Aspri sono gli scontri teoretici sulle Leggi che governano l'arte della generazione, dell'applicazione e della concatenazione di algoritmi, ovvero quella strana disciplina chiamata programmazione
In proposito si segnalano almeno due approcci, fra loro radicalmente differenti, i cui sostenitori si combattono non meno accanitamente di quanto fecero, al loro tempo, nominalisti e universalisti, tolemaici e copernicani, wagneriani e mendelssonhiani; poiché in ogni tempo ed in ogni luogo esisteranno aristotelici e platonici, e sempre si combatteranno.

Il primo approccio, che potremmo definire come positivismo informatico, può essere espresso nella sua forma più sintetica dalle cosiddette Due Leggi (o Due Assiomi):

Prima Legge i computers non sbagliano mai.
Seconda Legge
(forma forte)
i programmatori non sbagliano più dei loro computers.
Seconda Legge
(forma debole)
è possibile determinare principî e modalità di lavoro che consentano ai programmatori di non sbagliare più dei loro computers.

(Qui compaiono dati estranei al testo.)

-- ==== Sys2Proof/Certificates/Slice0/Obligations.lean ====
section
/-! DEFINITION. The statements about the block that the provers are asked to prove. Each docstring
names the rule or section of spec/ that it formalises. -/

open Sys2Proof Sys2Proof.Machine

/-! ## Encoding -/

/-- 30_encoding.md section 1: encoding a command of the build and decoding the word gives the command
back, with every operand at every value. -/
def Obligations.DecodeOfEncodeIsTheInstruction : Prop :=
  ∀ (p : Config.Params) (i : Instr), i.wellFormed p = true → decode p (encode i) = .ok i

/-- 30_encoding.md section 1: a word that decodes is the encoding of what it decodes to, and that is a
command of the build. No bit of a valid word is dropped, and no two words mean the same. -/
def Obligations.EncodeOfDecodeIsTheWord : Prop :=
  ∀ (p : Config.Params) (w : CommandWord) (i : Instr),
    decode p w = .ok i → encode i = w ∧ i.wellFormed p = true

/-- Rules R94, R116, R117 and R221, with the word read as a number: the opcode is the word divided by
2^40, and every other field is the quotient and remainder its bit positions say; the reserved, unbuilt
and reserved-bit words are invalid, and an invalid word is executed as `ParseError`: a result and no
other effect. -/
def Obligations.DecodeReadsTheFieldsOfTheWord : Prop :=
  ∀ (p : Config.Params) (w : CommandWord),
    (w.toNat / 2 ^ 40 = 1 →
      decode p w = .ok (.sendA (BitVec.ofNat 16 (w.toNat / 2 ^ 24)) (BitVec.ofNat 8 (w.toNat / 2 ^ 16))
        (BitVec.ofNat 8 (w.toNat / 2 ^ 8)) (BitVec.ofNat 8 w.toNat)))
    ∧ (w.toNat / 2 ^ 40 = 2 → p.formatBEnabled = true →
      decode p w = .ok (.sendB (BitVec.ofNat 16 (w.toNat / 2 ^ 24)) (BitVec.ofNat 8 (w.toNat / 2 ^ 16))
        (BitVec.ofNat 8 (w.toNat / 2 ^ 8)) (BitVec.ofNat 8 w.toNat)))
    ∧ (w.toNat / 2 ^ 40 = 2 → p.formatBEnabled = false → decode p w = .error .formatBNotBuilt)
    ∧ (3 ≤ w.toNat / 2 ^ 40 → w.toNat / 2 ^ 40 ≤ 5 → w.toNat / 2 ^ 8 % 2 ^ 32 ≠ 0 →
      decode p w = .error .reservedBits)
    ∧ (w.toNat / 2 ^ 40 = 3 → w.toNat / 2 ^ 8 % 2 ^ 32 = 0 →
      decode p w = .ok (.setGain (BitVec.ofNat 8 w.toNat)))
    ∧ (w.toNat / 2 ^ 40 = 4 → w.toNat / 2 ^ 8 % 2 ^ 32 = 0 →
      decode p w = .ok (.setDrssi (BitVec.ofNat 8 w.toNat)))
    ∧ (w.toNat / 2 ^ 40 = 5 → w.toNat / 2 ^ 8 % 2 ^ 32 = 0 → p.debugBuild = true →
      decode p w = .ok (.setDebug (BitVec.ofNat 8 w.toNat)))
    ∧ (w.toNat / 2 ^ 40 = 5 → w.toNat / 2 ^ 8 % 2 ^ 32 = 0 → p.debugBuild = false →
      decode p w = .error .debugNotBuilt)
    ∧ (w.toNat / 2 ^ 40 = 0 ∨ 6 ≤ w.toNat / 2 ^ 40 → decode p w = .error .reservedOpcode)
    ∧ ∀ (s : State) (e : DecodeError), s.params = p → decode p w = .error e →
      accept w s = .next { s with results := s.results ++ [.parseError] }

/-- 30_encoding.md section 1 and 95_test_vectors.md section 2.5: words written out by hand from the
encoding tables, one for each command. -/
def Obligations.HandWrittenWordsDecode : Prop :=
  decode Config.Params.reference 0x011234052607 = .ok (.sendA 0x1234 0x05 0x26 0x07)
    ∧ decode Config.Params.reference 0x021234050600 = .ok (.sendB 0x1234 0x05 0x06 0x00)
    ∧ decode Config.Params.reference 0x0300000000FF = .ok (.setGain 0xFF)
    ∧ decode Config.Params.reference 0x040000000005 = .ok (.setDrssi 0x05)
    ∧ decode Config.Params.reference 0x0500000000A5 = .ok (.setDebug 0xA5)

/-- 30_encoding.md section 5 and 60_exceptions.md section 1: at the accept step a word whose opcode is
reserved, whose command is not built or whose reserved bits are not zero gives the result `PARSE_ERROR`
and nothing else; every other word is executed as the instruction it decodes to, and the step adds no
result or the result `OK`. That the word leaves the port (log 7) and that the step is the next turn of
the schedule (log 1) are the model's. -/
def Obligations.IllegalWordsAreExactlyTheParseErrors : Prop :=
  ∀ (s : State) (w : CommandWord),
    acceptEnabled s = true → s.port = some w → nextMove s = .command →
    (opField w = 0 ∨ 6 ≤ (opField w).toNat
        ∨ (opField w = 2 ∧ s.params.formatBEnabled = false)
        ∨ (opField w = 5 ∧ s.params.debugBuild = false)
        ∨ (3 ≤ (opField w).toNat ∧ (opField w).toNat ≤ 5 ∧ zeroField w ≠ 0) →
      step s = .next { s.dropMove with port := none, results := s.results ++ [.parseError] })
    ∧ (¬(opField w = 0 ∨ 6 ≤ (opField w).toNat
        ∨ (opField w = 2 ∧ s.params.formatBEnabled = false)
        ∨ (opField w = 5 ∧ s.params.debugBuild = false)
        ∨ (3 ≤ (opField w).toNat ∧ (opField w).toNat ≤ 5 ∧ zeroField w ≠ 0)) →
      ∃ i t, decode s.params w = .ok i ∧ encode i = w
        ∧ step s = exec i { s.dropMove with port := none }
        ∧ step s = .next t ∧ (t.results = s.results ∨ t.results = s.results ++ [.ok]))

/-- 30_encoding.md section 4: a line of three or four in-range tokens, or one in-range token for a set
command, assembles to the word of the command it names, a missing data token counting as `0x00`. -/
def Obligations.TextLinesAssembleToTheirCommands : Prop :=
  ∀ (h : HouseCode) (a c d : Byte),
    assemble ⟨.sendA, [some h.toNat, some a.toNat, some c.toNat]⟩ = some (encode (.sendA h a c 0))
    ∧ assemble ⟨.sendA, [some h.toNat, some a.toNat, some c.toNat, some d.toNat]⟩
        = some (encode (.sendA h a c d))
    ∧ assemble ⟨.sendB, [some h.toNat, some a.toNat, some c.toNat]⟩ = some (encode (.sendB h a c 0))
    ∧ assemble ⟨.sendB, [some h.toNat, some a.toNat, some c.toNat, some d.toNat]⟩
        = some (encode (.sendB h a c d))
    ∧ assemble ⟨.setGain, [some a.toNat]⟩ = some (encode (.setGain a))
    ∧ assemble ⟨.setDrssi, [some a.toNat]⟩ = some (encode (.setDrssi a))
    ∧ assemble ⟨.setDebug, [some a.toNat]⟩ = some (encode (.setDebug a))

/-- 30_encoding.md section 4: every token of a line is read in the radix of its command, hexadecimal but
for `set-gain` and `set-drssi`. A token of one digit is worth that digit, and a digit put after a token
multiplies it by the radix and is added, so leading zeros change nothing; the digits of a number read
back as it; a token with no digit, or with one outside the radix, is malformed, and a line with one is
answered parse-error. That a token comes as its digits is the model's (log 13). -/
def Obligations.TokensReadInTheRadixOfTheCommand : Prop :=
  (∀ (name : TextName) (tokens : List (List Nat)), readLine name tokens
      = ⟨name, tokens.map (readDigits (if name = .setGain ∨ name = .setDrssi then 10 else 16))⟩)
    ∧ (∀ (radix d : Nat), d < radix → readDigits radix [d] = some d)
    ∧ (∀ (radix n : Nat), 2 ≤ radix → 0 < n → readDigits radix (Nat.digits radix n).reverse = some n)
    ∧ (∀ (radix : Nat) (ds : List Nat) (d : Nat), d < radix → ds ≠ [] →
        readDigits radix (ds ++ [d]) = (readDigits radix ds).map (fun n => n * radix + d))
    ∧ (∀ (radix : Nat) (ds : List Nat),
        readDigits radix ds = none ↔ ds = [] ∨ ∃ d ∈ ds, radix ≤ d)
    ∧ (∀ (name : TextName) (tokens : List (List Nat)) (s : State),
        (∃ ds ∈ tokens, ∃ d ∈ ds,
          (if name = .setGain ∨ name = .setDrssi then 10 else 16) ≤ d) →
        submitLine (readLine name tokens) s = (s, some .parseError))

/-- 30_encoding.md section 4 and 60_exceptions.md section 1: a line with a malformed token, an argument
out of range, a wrong number of tokens or an unknown name reaches the block as nothing at all. -/
def Obligations.MalformedTextLinesReachNothing : Prop :=
  ∀ (l : TextLine) (s : State),
    (none ∈ l.args ∨ l.name = .unknown
      ∨ ((l.name = .sendA ∨ l.name = .sendB) ∧ l.args.length ≠ 3 ∧ l.args.length ≠ 4)
      ∨ ((l.name = .setGain ∨ l.name = .setDrssi ∨ l.name = .setDebug) ∧ l.args.length ≠ 1)
      ∨ (∃ n, l.args.head? = some (some n) ∧ 65536 ≤ n)
      ∨ ((l.name = .setGain ∨ l.name = .setDrssi ∨ l.name = .setDebug)
          ∧ ∃ n, l.args.head? = some (some n) ∧ 256 ≤ n)
      ∨ (∃ n, some n ∈ l.args.tail ∧ 256 ≤ n)) →
    submitLine l s = (s, some .parseError)

/-! ## The Frame Encoder -/

/-- Rule R131 (with R134 and R135): the checksum is the sum modulo 256, which equals adding the terms
one at a time modulo 256; the unreduced sum never exceeds 1287; absent data does not count. -/
def Obligations.ChecksumIsTheWrappingSum : Prop :=
  ∀ (v : Variant) (hc : HouseCode) (addr cmd data : Byte),
    (checksum v hc addr cmd data).toNat
      = ((if v = .formatA then 6 else 12) + hc.toNat / 256 + hc.toNat % 256 + addr.toNat + cmd.toNat
          + (if cmd &&& 0x20 ≠ 0 then data.toNat else 0)) % 256
    ∧ checksum v hc addr cmd data
      = (if v = .formatA then 6 else 12) + hc.extractLsb' 8 8 + hc.extractLsb' 0 8 + addr + cmd
          + (if cmd &&& 0x20 ≠ 0 then data else 0)
    ∧ (if v = .formatA then 6 else 12) + hc.toNat / 256 + hc.toNat % 256 + addr.toNat + cmd.toNat
          + (if cmd &&& 0x20 ≠ 0 then data.toNat else 0) ≤ 1287
    ∧ checksumBase .formatA = 0x06 ∧ checksumBase .formatB = 0x0c
    ∧ hasData cmd = cmd.getLsbD 5 ∧ (hasData cmd = true ↔ cmd &&& 0x20 ≠ 0)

Virtualmente infinito è l'insieme di teoremi, lemmi e corollari che, attraverso gli strumenti dell'algebra booleana e le trasformazioni topografiche di LaRue, possono essere considerati equivalenti alle Due Leggi ed esprimere perciò la stessa proposizione matematico-filosofica; mi limito qui alla sola esposizione delle Due Leggi perché, come brillantemente intuito (e annotato a margine; ma al solito il margine era troppo stretto) da Fermat nel 1661, di fronte alla pascaline che insieme macinava numeri e problemi, e quindi definitivamente dimostrato per induzione da Cantor nel 1902, le Due Leggi sono linearmente indipendenti e tutti gli spazî vettoriali dei possibili mondi informatici in cui queste Leggi sono vere hanno dimensione <= 2.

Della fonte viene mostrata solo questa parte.